Kaolins, clays, sepiolites, nitrates, carbonates, and so forth are commonly used in the food industry, either as additives or technological contributories in fining and bleaching processes. These materials must be thoroughly controlled as they can contain some heavy metals that must be in very low concentration as they are toxic to humans. Methods using ICP‐OES, AAS, and ICP‐MS for the determination of trace elements are quite tedious and time‐consuming, due to the necessity of a previous sample treatment to extract the analyte in an aqueous matrix, and non‐ecological as this sample treatment implies the use of acids and thermal processes. A robust WD‐XRF method for accurate quantitative determination of Pb, Cd, Ni, Cr, Hg, and As was developed, reaching the following detection limits: 1 mg·kg −1 for Pb and Cd, 2 mg·kg −1 for Cr and As, and 3 mg·kg −1 for Ni and Hg.
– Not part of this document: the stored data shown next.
/-- SWAIT (R234): Hen waits until a sync count reaches a threshold, then acquires. -/
def execHenSwait (h : HenId) (w : BitVec 32) (s : State) : Host.Outcome State Fault Refusal :=
  s.act fun m => m.henStep h.agent w (0x3C * 64 + 3) fun m => m.henSwait h.agent w

/-- SREAD (R234): Hen reads a sync count with no ordering. -/
def execHenSread (h : HenId) (w : BitVec 32) (s : State) : Host.Outcome State Fault Refusal :=
  s.act fun m => m.henStep h.agent w (0x3C * 64 + 4) fun m => m.henSread h.agent w

/-- DC_CLEAN (R235): Hen writes back a dirty line and keeps it clean. -/
def execHenDcClean (h : HenId) (w : BitVec 32) (s : State) : Host.Outcome State Fault Refusal :=
  s.act fun m => m.henStep h.agent w (0x3D * 64 + 0) fun m => m.henCmo h.agent w

/-- DC_FLUSH (R235): Hen writes back and invalidates a line. -/
def execHenDcFlush (h : HenId) (w : BitVec 32) (s : State) : Host.Outcome State Fault Refusal :=
  s.act fun m => m.henStep h.agent w (0x3D * 64 + 1) fun m => m.henCmo h.agent w

/-- DC_INV (R238): Hen invalidates a line without write-back. -/
def execHenDcInv (h : HenId) (w : BitVec 32) (s : State) : Host.Outcome State Fault Refusal :=
  s.act fun m => m.henStep h.agent w (0x3D * 64 + 2) fun m => m.henCmo h.agent w

/-- DC_PF (R236): Hen prefetches a line under the pipeline mask. -/
def execHenDcPf (h : HenId) (w : BitVec 32) (s : State) : Host.Outcome State Fault Refusal :=
  s.act fun m => m.henStep h.agent w (0x3D * 64 + 3) fun m => m.henCmo h.agent w

/-- DC_CLEAN_SW (R237): Hen cleans a cache entry by set and way. -/
def execHenDcCleanSw (h : HenId) (w : BitVec 32) (s : State) : Host.Outcome State Fault Refusal :=
  s.act fun m => m.henStep h.agent w (0x3D * 64 + 4) fun m => m.henCmo h.agent w

/-- DC_FLUSH_SW (R237): Hen flushes a cache entry by set and way. -/
def execHenDcFlushSw (h : HenId) (w : BitVec 32) (s : State) : Host.Outcome State Fault Refusal :=
  s.act fun m => m.henStep h.agent w (0x3D * 64 + 5) fun m => m.henCmo h.agent w

/-- DC_INV_SW (R237): Hen invalidates a cache entry by set and way. -/
def execHenDcInvSw (h : HenId) (w : BitVec 32) (s : State) : Host.Outcome State Fault Refusal :=
  s.act fun m => m.henStep h.agent w (0x3D * 64 + 6) fun m => m.henCmo h.agent w

/-- IC_INV (R181): Hen drains its store buffer and invalidates the instruction cache. -/
def execHenIcInv (h : HenId) (w : BitVec 32) (s : State) : Host.Outcome State Fault Refusal :=
  s.act fun m => m.henStep h.agent w (0x3D * 64 + 8) fun m => m.henCmo h.agent w

/-- CRR (R240): Hen reads a control register. -/
def execHenCrr (h : HenId) (w : BitVec 32) (s : State) : Host.Outcome State Fault Refusal :=
  s.act fun m => m.henStep h.agent w (0x3E * 64 + 0) fun m => m.henCr h.agent w 0

/-- CRW (R240): Hen writes a control register. -/
def execHenCrw (h : HenId) (w : BitVec 32) (s : State) : Host.Outcome State Fault Refusal :=
  s.act fun m => m.henStep h.agent w (0x3E * 64 + 1) fun m => m.henCr h.agent w 1

/-- CRS (R240): Hen reads and sets bits of a control register. -/
def execHenCrs (h : HenId) (w : BitVec 32) (s : State) : Host.Outcome State Fault Refusal :=
  s.act fun m => m.henStep h.agent w (0x3E * 64 + 2) fun m => m.henCr h.agent w 2

/-- CRC (R240): Hen reads and clears bits of a control register. -/
def execHenCrc (h : HenId) (w : BitVec 32) (s : State) : Host.Outcome State Fault Refusal :=
  s.act fun m => m.henStep h.agent w (0x3E * 64 + 3) fun m => m.henCr h.agent w 3

/-- BAR (R324): Hen barrier waits for its earlier accesses to be performed and landed. -/
def execHenBar (h : HenId) (w : BitVec 32) (s : State) : Host.Outcome State Fault Refusal :=
  s.act fun m => m.henStep h.agent w (0x3F * 64 + 0) fun m => m.sysStep h.agent w fun m => m.henBarGo h.agent

/-- TRAP (R239): Hen raises TRAP with its immediate. -/
def execHenTrap (h : HenId) (w : BitVec 32) (s : State) : Host.Outcome State Fault Refusal :=
  s.act fun m => m.henStep h.agent w (0x3F * 64 + 1) fun m => m.henRaise h.agent 10 (HenAlu.fld w 0 20)
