-- ==== Sys2Proof/Certificates/Slice0/Obligations.lean ====
section
/-!
DEFINITION. The statements for the provers: what each command of the module does, taken from the numbered rules of the spec; what it
leaves alone; and the invariants that every step keeps.
-/
open Sys2Proof Sys2Proof.Machine

/-! ## The Hen: integer instructions, branches and jumps -/

namespace Sys2Proof.Claims

/-- Row of Table 7-3: with func field `f`, g[rd] becomes `r` of g[rs1] and g[rs2], and the Hen goes on at PC + 4. -/
def OpRow (c : HenId → BitVec 32 → Instr) (f : Nat) (r : Word → Word → Word) : Prop :=
  ∀ (h : HenId) (w : BitVec 32) (s : State) (n : Mach), HenTurn s.m h.agent w n → HenAlu.op w = 0x01 → HenAlu.func w = f →
    Answers (c h w) s ((n.setG h.agent (HenAlu.fA w) (r (n.g h.agent (HenAlu.fB w)) (n.g h.agent (HenAlu.fC w)))).henNext h.agent)

/-- The same with W = 1 (R208): the low 32 bits of each source, and the 32-bit result sign-extended. -/
def OpRowW (c : HenId → BitVec 32 → Instr) (f : Nat) (r : BitVec 32 → BitVec 32 → BitVec 32) : Prop :=
  OpRow c (f + 1024) fun x y => (r (x.setWidth 32) (y.setWidth 32)).signExtend 64

/-- The same for the counts of one source, whose rs2 is 0. -/
def OpRow1 (c : HenId → BitVec 32 → Instr) (f : Nat) (r : Word → Word) : Prop :=
  ∀ (h : HenId) (w : BitVec 32) (s : State) (n : Mach), HenTurn s.m h.agent w n → HenAlu.op w = 0x01 → HenAlu.func w = f →
    HenAlu.fC w = 0 → Answers (c h w) s ((n.setG h.agent (HenAlu.fA w) (r (n.g h.agent (HenAlu.fB w)))).henNext h.agent)

/-- 1 for true, 0 for false. -/
def flag (b : Prop) [Decidable b] : Word := if b then 1 else 0

/-- Rotation right by `k` bits. -/
def rotr {n : Nat} (x : BitVec n) (k : Nat) : BitVec n := (x >>> (k % n)) ||| (x <<< (n - k % n))

/-- The signed quotient rounded toward zero, and the remainder with the dividend's sign (R209). -/
def quot {n : Nat} (x y : BitVec n) : BitVec n := if y = 0 then BitVec.allOnes n else BitVec.ofInt n (Int.tdiv x.toInt y.toInt)
def rest {n : Nat} (x y : BitVec n) : BitVec n := if y = 0 then x else BitVec.ofInt n (Int.tmod x.toInt y.toInt)
def quotu {n : Nat} (x y : BitVec n) : BitVec n := if y = 0 then BitVec.allOnes n else BitVec.ofNat n (x.toNat / y.toNat)
def restu {n : Nat} (x y : BitVec n) : BitVec n := if y = 0 then x else BitVec.ofNat n (x.toNat % y.toNat)

end Sys2Proof.Claims
open Sys2Proof.Claims

/-- R208, Table 7-3: sums, bitwise operations, shifts and rotates, with their 32-bit forms. -/
def Sys2Proof.Claims.HenLogicAndShiftResults : Prop :=
  OpRow .henAdd 0 (fun x y => x + y) ∧ OpRowW .henAdd 0 (fun x y => x + y)
  ∧ OpRow .henSub 1 (fun x y => x - y) ∧ OpRowW .henSub 1 (fun x y => x - y)
  ∧ OpRow .henAnd 2 (fun x y => x &&& y)
  ∧ OpRow .henOr 3 (fun x y => x ||| y)
  ∧ OpRow .henXor 4 (fun x y => x ^^^ y)
  ∧ OpRow .henAndn 5 (fun x y => x &&& ~~~y)
  ∧ OpRow .henSll 6 (fun x y => x <<< (y.toNat % 64)) ∧ OpRowW .henSll 6 (fun x y => x <<< (y.toNat % 32))
  ∧ OpRow .henSrl 7 (fun x y => x >>> (y.toNat % 64)) ∧ OpRowW .henSrl 7 (fun x y => x >>> (y.toNat % 32))
  ∧ OpRow .henSra 8 (fun x y => x.sshiftRight (y.toNat % 64)) ∧ OpRowW .henSra 8 (fun x y => x.sshiftRight (y.toNat % 32))
  ∧ OpRow .henRor 9 (fun x y => rotr x y.toNat) ∧ OpRowW .henRor 9 (fun x y => rotr x y.toNat)

/-- R208, R209, Table 7-3: comparisons, minima and maxima, products, quotients and remainders, and counts. -/
def Sys2Proof.Claims.HenCompareMultiplyDivideResults : Prop :=
  OpRow .henSlt 10 (fun x y => flag (x.toInt < y.toInt))
  ∧ OpRow .henSltu 11 (fun x y => flag (x.toNat < y.toNat))
  ∧ OpRow .henMin 12 (fun x y => if x.toInt < y.toInt then x else y)
  ∧ OpRow .henMax 13 (fun x y => if x.toInt < y.toInt then y else x)
  ∧ OpRow .henMinu 14 (fun x y => if x.toNat < y.toNat then x else y)
  ∧ OpRow .henMaxu 15 (fun x y => if x.toNat < y.toNat then y else x)
  ∧ OpRow .henMul 16 (fun x y => x * y) ∧ OpRowW .henMul 16 (fun x y => x * y)
  ∧ OpRow .henMulh 17 (fun x y => BitVec.ofInt 64 (x.toInt * y.toInt / 2 ^ 64))
  ∧ OpRow .henMulhu 18 (fun x y => BitVec.ofNat 64 (x.toNat * y.toNat / 2 ^ 64))
  ∧ OpRow .henMulhsu 19 (fun x y => BitVec.ofInt 64 (x.toInt * y.toNat / 2 ^ 64))
  ∧ OpRow .henDiv 20 quot ∧ OpRowW .henDiv 20 quot
  ∧ OpRow .henDivu 21 quotu ∧ OpRowW .henDivu 21 quotu
  ∧ OpRow .henRem 22 rest ∧ OpRowW .henRem 22 rest
  ∧ OpRow .henRemu 23 restu ∧ OpRowW .henRemu 23 restu
  ∧ OpRow1 .henClz 24 (fun x => BitVec.ofNat 64 (if x = 0 then 64 else 63 - x.toNat.log2))
  ∧ OpRow1 .henCtz 25 (fun x => if x = 0 then 64 else BitVec.ofNat 64 (((List.range 64).find? fun i => x.getLsbD i).getD 64))
  ∧ OpRow1 .henPopc 26 (fun x => BitVec.ofNat 64 ((List.range 64).countP fun i => x.getLsbD i))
For that, a thorough study for the optimisation of the sample preparation was undertaken, studying different kind of binders for pellet preparation, as well as the optimisation of the measurement conditions to be able to reach the requirements stated in food regulation. Besides, an exhaustive search of reference materials was also conducted in order to be able to construct appropriate calibration curves. The methodology was validated both by analysing certified reference materials different from the ones used for calibration and by the use of different analytical techniques to get independent results.